(Provided information)
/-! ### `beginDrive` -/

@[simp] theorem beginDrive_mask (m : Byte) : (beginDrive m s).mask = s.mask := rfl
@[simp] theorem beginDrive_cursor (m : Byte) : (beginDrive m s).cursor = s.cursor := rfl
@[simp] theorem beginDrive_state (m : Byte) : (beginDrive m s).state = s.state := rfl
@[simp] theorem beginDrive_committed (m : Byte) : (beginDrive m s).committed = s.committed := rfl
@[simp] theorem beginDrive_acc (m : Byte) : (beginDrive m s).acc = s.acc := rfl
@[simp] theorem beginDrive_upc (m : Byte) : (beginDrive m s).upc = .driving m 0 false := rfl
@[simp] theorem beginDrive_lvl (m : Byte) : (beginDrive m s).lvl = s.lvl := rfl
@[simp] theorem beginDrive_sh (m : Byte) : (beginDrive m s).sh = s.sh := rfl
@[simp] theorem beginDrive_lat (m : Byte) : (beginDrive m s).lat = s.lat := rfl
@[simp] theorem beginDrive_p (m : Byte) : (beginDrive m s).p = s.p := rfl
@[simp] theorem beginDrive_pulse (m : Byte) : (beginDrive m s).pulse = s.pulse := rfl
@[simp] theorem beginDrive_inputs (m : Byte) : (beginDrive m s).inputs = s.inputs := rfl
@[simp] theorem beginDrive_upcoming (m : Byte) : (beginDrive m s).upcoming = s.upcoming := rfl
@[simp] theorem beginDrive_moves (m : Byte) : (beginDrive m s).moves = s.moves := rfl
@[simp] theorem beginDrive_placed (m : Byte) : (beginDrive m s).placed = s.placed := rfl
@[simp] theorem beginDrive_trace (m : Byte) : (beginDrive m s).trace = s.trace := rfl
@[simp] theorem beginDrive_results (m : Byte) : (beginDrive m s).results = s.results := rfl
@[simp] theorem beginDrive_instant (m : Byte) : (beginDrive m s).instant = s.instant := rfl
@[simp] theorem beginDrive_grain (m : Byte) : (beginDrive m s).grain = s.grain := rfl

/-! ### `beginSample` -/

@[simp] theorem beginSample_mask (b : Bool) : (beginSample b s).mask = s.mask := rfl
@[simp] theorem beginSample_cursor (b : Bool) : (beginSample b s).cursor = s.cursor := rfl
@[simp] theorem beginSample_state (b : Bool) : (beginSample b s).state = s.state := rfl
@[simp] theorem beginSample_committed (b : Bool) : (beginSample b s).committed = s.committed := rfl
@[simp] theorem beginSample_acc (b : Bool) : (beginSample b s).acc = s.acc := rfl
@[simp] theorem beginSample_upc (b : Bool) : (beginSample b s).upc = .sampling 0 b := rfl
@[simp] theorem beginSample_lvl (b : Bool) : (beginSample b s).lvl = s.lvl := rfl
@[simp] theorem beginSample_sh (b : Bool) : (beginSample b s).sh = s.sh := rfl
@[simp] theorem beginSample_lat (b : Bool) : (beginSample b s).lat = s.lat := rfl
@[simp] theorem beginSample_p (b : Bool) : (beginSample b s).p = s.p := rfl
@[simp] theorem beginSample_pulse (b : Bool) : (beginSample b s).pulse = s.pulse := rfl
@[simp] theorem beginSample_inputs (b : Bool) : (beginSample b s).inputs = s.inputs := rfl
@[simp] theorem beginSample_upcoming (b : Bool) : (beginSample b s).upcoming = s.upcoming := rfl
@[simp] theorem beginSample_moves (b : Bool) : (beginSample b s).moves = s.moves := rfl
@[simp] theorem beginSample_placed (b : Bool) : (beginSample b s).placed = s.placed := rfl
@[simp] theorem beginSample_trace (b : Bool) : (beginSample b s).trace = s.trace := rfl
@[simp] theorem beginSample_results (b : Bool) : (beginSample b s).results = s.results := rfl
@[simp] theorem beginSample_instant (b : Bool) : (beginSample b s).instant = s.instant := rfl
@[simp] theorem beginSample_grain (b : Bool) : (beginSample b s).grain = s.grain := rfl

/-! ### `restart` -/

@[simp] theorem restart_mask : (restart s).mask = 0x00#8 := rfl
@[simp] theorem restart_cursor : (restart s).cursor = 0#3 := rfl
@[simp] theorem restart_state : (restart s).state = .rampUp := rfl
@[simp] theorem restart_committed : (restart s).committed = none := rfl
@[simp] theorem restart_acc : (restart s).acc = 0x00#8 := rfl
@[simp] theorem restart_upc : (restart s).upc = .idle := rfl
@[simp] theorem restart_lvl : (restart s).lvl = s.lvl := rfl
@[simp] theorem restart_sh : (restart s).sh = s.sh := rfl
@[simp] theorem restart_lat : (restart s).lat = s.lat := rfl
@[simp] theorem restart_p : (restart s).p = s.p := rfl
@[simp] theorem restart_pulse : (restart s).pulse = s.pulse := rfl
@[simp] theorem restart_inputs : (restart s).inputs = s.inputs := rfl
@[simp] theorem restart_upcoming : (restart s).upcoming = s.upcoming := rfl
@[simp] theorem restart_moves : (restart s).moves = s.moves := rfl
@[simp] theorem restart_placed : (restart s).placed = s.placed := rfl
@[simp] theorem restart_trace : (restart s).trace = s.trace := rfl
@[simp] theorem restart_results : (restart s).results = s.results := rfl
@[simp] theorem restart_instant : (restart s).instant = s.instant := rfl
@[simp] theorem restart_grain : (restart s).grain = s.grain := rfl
(End Provided information)
→ Task to carry out:
Report, as a bare number, how many lines above contain the string "instant".

→ Output of the task:
3